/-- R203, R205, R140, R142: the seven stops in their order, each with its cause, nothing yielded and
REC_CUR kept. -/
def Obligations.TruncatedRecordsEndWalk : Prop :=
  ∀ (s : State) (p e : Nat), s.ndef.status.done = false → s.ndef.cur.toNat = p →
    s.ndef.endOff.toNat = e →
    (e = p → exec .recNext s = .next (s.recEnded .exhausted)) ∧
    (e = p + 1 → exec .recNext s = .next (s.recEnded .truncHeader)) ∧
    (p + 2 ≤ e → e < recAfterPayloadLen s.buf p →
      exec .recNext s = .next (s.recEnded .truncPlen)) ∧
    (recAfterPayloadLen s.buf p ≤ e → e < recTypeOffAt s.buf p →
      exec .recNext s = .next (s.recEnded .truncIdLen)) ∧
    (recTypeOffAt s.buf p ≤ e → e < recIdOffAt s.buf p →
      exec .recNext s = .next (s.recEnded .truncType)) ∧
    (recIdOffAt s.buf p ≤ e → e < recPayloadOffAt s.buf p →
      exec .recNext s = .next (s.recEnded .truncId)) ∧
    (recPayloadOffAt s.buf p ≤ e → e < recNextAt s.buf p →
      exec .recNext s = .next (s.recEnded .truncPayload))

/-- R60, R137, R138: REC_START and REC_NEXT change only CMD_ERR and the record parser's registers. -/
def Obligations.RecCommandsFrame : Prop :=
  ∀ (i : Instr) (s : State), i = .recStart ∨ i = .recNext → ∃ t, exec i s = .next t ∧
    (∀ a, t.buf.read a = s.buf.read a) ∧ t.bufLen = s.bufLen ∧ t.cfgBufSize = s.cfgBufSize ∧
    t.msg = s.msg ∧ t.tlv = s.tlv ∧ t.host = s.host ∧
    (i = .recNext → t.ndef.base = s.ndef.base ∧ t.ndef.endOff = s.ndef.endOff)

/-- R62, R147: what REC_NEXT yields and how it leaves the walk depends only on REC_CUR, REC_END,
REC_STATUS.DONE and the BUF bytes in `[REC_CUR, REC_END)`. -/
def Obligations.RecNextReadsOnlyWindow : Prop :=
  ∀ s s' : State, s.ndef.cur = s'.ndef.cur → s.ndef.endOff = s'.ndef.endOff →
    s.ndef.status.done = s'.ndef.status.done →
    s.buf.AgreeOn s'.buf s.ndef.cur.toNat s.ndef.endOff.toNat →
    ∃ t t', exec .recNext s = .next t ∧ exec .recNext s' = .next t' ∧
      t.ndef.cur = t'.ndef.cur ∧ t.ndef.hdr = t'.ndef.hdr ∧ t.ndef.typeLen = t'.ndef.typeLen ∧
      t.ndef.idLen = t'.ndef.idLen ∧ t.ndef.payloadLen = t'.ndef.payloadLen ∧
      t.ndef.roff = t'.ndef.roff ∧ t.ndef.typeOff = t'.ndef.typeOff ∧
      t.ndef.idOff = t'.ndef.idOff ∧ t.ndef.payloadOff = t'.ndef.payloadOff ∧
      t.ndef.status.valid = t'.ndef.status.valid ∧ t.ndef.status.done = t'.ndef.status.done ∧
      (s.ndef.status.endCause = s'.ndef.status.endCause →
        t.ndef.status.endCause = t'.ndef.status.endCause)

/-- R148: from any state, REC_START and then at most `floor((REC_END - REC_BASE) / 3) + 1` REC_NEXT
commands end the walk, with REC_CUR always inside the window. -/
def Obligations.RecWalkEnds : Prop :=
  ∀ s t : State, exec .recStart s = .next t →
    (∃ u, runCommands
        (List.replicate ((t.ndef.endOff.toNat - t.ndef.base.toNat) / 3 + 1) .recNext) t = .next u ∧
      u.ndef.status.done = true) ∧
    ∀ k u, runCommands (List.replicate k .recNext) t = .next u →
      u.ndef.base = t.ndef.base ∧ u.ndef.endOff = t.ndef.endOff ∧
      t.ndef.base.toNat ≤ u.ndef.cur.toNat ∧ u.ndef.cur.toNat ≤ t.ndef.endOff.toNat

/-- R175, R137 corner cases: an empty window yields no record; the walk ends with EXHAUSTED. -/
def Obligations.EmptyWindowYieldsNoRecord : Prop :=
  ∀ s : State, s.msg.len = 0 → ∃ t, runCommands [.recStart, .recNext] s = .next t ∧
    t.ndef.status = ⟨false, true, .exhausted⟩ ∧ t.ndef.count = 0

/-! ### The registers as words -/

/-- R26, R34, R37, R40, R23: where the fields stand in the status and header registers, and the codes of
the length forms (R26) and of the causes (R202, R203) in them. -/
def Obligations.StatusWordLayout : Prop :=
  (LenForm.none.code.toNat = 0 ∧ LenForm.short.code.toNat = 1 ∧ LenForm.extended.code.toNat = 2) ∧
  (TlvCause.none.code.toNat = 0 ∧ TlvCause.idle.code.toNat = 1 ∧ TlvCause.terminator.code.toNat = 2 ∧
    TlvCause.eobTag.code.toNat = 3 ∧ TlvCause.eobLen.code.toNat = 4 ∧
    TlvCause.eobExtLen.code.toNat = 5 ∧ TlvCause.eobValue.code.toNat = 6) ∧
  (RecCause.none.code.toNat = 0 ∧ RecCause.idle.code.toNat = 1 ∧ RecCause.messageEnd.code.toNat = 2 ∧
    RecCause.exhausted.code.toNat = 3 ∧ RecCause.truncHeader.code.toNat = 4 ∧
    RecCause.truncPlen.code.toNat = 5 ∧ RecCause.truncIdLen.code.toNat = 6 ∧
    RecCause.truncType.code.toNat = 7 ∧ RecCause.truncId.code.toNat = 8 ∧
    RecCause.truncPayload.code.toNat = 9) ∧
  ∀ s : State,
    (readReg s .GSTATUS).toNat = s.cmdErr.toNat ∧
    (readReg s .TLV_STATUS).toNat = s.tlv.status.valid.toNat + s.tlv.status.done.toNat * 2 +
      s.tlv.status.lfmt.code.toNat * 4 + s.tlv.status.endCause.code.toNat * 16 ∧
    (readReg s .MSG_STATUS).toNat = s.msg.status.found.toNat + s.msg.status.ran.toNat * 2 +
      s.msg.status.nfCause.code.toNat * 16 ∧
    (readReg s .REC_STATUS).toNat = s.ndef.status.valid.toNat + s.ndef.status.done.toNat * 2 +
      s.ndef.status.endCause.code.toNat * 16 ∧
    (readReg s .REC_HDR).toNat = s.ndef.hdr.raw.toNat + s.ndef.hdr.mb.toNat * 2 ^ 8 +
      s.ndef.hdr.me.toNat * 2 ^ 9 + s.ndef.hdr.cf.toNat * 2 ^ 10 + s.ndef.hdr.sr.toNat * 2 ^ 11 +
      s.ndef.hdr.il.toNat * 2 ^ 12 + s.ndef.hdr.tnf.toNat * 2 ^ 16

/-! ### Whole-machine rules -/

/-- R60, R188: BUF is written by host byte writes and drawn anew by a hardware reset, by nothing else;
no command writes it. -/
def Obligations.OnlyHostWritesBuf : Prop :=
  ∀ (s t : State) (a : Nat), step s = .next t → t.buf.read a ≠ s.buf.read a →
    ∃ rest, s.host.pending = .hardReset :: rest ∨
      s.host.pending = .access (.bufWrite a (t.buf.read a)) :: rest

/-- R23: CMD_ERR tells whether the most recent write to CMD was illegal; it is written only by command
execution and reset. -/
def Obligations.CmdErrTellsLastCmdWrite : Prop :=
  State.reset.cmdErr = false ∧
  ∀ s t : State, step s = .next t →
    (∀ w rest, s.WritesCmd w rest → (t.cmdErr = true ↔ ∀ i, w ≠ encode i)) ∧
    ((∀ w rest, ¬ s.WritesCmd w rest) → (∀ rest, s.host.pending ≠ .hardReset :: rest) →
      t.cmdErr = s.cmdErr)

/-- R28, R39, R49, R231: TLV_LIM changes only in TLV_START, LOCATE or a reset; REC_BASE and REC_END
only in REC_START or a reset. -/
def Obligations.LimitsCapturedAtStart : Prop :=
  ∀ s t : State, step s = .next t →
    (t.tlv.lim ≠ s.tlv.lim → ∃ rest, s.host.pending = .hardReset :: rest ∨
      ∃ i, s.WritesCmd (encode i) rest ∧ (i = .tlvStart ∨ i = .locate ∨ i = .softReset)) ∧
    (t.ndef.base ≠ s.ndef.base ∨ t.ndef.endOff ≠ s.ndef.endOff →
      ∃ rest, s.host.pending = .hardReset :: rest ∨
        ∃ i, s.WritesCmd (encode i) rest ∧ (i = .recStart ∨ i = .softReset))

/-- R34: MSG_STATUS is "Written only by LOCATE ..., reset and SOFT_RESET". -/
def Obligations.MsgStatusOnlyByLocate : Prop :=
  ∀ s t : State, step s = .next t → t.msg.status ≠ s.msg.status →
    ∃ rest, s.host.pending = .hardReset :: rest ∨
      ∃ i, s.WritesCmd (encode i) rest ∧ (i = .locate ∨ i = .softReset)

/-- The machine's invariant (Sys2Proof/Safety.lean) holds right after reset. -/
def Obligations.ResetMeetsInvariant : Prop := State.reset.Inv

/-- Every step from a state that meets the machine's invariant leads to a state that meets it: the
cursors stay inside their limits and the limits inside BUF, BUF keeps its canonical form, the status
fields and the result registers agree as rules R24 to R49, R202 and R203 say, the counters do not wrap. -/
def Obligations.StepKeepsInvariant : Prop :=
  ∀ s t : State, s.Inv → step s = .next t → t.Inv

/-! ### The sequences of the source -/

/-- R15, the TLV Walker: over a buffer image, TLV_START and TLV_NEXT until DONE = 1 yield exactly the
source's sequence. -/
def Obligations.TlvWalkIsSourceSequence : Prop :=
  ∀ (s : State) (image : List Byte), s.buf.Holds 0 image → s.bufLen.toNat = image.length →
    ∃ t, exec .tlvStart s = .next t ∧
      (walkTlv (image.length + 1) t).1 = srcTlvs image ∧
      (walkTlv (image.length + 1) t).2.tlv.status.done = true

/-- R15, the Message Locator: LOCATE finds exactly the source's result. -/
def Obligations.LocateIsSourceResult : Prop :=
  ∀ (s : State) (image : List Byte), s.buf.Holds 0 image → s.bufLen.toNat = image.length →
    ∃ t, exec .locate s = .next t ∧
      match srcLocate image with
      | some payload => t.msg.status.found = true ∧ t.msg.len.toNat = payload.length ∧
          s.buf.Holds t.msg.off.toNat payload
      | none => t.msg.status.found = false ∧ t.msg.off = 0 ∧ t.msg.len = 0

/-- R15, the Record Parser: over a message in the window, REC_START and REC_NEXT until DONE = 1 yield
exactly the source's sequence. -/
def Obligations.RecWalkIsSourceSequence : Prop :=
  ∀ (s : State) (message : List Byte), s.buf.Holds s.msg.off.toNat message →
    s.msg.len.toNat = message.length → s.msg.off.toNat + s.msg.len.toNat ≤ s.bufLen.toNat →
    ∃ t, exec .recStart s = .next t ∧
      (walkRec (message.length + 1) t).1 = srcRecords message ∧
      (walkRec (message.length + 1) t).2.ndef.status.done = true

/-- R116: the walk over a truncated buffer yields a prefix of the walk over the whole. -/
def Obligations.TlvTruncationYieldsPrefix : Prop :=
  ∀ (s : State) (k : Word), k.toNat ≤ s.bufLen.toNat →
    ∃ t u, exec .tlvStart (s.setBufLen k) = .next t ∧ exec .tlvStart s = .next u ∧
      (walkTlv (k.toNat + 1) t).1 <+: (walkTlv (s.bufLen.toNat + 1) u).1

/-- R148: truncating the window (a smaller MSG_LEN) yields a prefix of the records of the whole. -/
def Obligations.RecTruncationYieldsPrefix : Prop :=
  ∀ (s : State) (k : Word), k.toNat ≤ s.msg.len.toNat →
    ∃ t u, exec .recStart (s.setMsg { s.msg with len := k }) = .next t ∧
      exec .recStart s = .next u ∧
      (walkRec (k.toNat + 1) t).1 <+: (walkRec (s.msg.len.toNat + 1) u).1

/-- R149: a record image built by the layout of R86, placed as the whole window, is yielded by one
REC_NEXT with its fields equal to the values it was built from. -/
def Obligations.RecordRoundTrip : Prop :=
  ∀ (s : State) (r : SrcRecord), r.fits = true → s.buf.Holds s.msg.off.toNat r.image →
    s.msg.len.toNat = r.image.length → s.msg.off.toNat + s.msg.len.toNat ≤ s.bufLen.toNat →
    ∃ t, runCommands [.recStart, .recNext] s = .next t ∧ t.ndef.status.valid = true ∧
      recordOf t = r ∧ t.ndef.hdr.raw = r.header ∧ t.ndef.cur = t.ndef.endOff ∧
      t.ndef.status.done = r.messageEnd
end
########################################
__WHAT IS REQUIRED__: Across the whole listing, how many lines contain the string "hardReset"? Give the number and no more.

__ANSWER__: 5